Reproduce exactly, from the data that follows, the line with "t => .next (t.closeCycle ws)", the line with "startAddr := w.startAddr", and every line that lies between them.

(Stored data)
►

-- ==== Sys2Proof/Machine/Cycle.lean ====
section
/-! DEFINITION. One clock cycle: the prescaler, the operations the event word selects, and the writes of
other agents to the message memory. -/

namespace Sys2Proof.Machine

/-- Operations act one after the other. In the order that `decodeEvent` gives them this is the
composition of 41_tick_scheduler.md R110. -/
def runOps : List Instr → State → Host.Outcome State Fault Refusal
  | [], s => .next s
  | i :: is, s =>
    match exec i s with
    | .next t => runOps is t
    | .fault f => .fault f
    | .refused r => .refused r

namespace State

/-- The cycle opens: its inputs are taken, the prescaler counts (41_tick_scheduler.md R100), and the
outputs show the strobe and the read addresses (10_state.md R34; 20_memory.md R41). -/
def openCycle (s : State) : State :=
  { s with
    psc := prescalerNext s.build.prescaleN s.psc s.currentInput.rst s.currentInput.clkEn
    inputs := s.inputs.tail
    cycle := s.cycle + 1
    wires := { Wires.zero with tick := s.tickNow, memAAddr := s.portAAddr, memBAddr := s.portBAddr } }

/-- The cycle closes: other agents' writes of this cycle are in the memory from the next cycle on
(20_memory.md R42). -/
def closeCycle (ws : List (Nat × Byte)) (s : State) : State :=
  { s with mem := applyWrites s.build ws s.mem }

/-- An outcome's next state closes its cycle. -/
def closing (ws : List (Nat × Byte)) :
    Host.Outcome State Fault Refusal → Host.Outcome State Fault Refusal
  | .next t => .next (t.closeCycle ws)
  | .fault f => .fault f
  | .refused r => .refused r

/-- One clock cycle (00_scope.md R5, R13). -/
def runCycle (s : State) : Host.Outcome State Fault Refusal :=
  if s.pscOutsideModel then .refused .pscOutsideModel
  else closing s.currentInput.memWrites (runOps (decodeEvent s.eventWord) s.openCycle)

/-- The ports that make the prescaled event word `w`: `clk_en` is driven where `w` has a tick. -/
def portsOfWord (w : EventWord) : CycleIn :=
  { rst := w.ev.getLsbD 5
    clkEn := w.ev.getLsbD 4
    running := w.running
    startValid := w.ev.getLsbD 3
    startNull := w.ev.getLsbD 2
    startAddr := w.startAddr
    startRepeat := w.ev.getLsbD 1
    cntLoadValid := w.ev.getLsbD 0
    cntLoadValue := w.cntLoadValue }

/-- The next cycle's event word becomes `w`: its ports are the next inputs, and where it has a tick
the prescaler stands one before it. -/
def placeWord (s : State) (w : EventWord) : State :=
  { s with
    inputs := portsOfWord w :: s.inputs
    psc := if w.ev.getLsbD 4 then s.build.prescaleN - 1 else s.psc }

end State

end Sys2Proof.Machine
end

◄
►

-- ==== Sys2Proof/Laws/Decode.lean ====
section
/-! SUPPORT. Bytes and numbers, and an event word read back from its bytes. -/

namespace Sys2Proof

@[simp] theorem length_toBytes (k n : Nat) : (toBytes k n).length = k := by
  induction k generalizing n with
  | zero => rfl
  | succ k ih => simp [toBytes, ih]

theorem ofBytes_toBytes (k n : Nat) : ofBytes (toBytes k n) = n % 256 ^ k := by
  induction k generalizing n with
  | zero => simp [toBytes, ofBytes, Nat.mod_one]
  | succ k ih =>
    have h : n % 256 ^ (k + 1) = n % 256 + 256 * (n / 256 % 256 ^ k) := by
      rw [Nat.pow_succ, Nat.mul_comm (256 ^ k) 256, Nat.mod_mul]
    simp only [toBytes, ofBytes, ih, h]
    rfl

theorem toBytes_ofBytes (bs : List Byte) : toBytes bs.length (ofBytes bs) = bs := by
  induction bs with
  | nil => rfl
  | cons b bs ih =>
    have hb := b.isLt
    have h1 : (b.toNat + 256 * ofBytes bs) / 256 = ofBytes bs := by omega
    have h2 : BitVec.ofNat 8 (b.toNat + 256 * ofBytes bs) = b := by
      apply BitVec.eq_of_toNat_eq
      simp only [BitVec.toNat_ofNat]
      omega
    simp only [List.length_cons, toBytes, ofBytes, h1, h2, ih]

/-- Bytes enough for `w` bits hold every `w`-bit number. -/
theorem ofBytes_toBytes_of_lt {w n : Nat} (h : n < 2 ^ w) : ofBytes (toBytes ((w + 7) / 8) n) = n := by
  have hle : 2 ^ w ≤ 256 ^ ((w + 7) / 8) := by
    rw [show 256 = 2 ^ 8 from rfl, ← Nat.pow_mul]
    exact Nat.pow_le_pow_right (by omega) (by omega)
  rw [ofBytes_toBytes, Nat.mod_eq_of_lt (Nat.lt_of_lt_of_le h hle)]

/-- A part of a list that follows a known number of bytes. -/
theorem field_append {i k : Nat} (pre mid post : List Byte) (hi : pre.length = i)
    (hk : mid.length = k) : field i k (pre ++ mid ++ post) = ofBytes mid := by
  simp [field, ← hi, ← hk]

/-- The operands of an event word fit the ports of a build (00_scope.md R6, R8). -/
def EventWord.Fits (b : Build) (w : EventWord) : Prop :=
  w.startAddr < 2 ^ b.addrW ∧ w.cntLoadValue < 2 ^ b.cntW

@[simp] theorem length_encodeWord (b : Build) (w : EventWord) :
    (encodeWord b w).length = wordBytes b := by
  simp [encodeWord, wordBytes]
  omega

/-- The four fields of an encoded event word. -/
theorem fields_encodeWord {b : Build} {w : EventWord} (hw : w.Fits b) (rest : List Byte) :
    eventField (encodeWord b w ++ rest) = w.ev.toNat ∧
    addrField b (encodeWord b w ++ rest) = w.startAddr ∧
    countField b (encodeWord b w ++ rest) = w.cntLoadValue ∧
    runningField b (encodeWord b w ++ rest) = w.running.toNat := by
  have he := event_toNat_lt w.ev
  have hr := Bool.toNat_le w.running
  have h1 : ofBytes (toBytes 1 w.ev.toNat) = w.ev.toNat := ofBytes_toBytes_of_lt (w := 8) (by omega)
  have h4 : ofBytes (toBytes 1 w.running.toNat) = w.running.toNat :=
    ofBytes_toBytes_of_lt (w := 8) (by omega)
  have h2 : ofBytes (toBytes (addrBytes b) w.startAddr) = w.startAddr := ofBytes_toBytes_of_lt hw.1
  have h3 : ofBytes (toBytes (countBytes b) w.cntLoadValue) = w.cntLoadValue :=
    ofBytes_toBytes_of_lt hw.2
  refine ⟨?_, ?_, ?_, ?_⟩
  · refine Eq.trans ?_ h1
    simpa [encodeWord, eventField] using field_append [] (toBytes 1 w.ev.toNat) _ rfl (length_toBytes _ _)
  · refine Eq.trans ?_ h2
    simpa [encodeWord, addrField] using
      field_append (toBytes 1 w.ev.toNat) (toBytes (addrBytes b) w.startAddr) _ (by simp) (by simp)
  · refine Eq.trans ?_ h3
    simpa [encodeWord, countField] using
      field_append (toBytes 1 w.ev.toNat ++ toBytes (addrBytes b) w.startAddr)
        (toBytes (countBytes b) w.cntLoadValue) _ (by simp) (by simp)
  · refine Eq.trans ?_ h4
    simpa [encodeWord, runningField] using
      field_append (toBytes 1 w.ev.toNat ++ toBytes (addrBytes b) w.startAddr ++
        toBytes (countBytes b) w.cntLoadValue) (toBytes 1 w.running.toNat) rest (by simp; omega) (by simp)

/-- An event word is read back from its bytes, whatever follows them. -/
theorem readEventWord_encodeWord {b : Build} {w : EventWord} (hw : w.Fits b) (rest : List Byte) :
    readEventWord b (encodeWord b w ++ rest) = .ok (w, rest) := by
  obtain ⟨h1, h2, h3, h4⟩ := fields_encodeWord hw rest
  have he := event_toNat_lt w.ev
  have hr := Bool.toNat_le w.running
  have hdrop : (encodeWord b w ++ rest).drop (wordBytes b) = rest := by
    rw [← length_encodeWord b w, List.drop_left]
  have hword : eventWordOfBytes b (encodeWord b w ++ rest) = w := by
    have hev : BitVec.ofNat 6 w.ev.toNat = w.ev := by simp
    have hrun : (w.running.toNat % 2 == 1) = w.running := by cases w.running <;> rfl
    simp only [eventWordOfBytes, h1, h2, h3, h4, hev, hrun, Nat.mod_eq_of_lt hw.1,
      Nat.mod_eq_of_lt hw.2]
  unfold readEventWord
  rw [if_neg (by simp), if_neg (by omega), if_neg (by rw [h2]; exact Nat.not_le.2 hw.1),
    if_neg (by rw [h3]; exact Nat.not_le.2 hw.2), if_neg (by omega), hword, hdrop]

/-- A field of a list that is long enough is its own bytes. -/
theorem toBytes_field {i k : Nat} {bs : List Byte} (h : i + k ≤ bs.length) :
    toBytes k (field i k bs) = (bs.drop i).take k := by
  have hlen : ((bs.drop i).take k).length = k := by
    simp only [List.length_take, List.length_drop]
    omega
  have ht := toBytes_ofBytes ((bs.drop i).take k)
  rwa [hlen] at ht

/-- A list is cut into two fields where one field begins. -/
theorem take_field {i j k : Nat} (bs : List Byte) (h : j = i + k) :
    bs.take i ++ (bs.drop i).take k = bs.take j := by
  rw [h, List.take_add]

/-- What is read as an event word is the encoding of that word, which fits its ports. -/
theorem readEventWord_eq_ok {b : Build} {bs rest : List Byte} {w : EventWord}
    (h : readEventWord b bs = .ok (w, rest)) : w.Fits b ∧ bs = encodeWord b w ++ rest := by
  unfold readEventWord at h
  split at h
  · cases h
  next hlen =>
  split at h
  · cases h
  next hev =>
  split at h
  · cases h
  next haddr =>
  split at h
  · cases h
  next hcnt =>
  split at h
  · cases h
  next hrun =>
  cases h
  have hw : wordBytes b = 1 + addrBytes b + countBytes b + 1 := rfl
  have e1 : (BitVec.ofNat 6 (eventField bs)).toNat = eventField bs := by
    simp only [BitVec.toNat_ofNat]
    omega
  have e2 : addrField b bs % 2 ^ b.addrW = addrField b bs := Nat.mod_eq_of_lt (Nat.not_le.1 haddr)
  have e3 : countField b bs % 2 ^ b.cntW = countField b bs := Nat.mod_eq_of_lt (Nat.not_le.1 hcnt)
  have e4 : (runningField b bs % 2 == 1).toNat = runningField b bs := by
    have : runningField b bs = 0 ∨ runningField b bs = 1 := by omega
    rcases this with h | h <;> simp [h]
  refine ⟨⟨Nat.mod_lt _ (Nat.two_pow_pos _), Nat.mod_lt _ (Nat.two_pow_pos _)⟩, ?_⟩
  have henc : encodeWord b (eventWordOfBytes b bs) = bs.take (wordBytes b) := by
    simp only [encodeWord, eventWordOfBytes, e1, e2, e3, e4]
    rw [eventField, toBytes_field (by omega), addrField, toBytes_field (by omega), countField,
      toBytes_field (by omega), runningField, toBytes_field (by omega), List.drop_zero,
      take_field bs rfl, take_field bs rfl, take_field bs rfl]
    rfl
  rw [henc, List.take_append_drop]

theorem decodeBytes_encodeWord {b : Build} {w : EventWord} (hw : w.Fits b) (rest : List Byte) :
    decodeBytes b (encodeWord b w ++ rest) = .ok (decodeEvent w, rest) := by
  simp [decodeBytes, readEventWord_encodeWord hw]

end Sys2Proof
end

◄

Answer for the task
  | .next t => .next (t.closeCycle ws)
  | .fault f => .fault f
  | .refused r => .refused r

/-- One clock cycle (00_scope.md R5, R13). -/
def runCycle (s : State) : Host.Outcome State Fault Refusal :=
  if s.pscOutsideModel then .refused .pscOutsideModel
  else closing s.currentInput.memWrites (runOps (decodeEvent s.eventWord) s.openCycle)

/-- The ports that make the prescaled event word `w`: `clk_en` is driven where `w` has a tick. -/
def portsOfWord (w : EventWord) : CycleIn :=
  { rst := w.ev.getLsbD 5
    clkEn := w.ev.getLsbD 4
    running := w.running
    startValid := w.ev.getLsbD 3
    startNull := w.ev.getLsbD 2
    startAddr := w.startAddr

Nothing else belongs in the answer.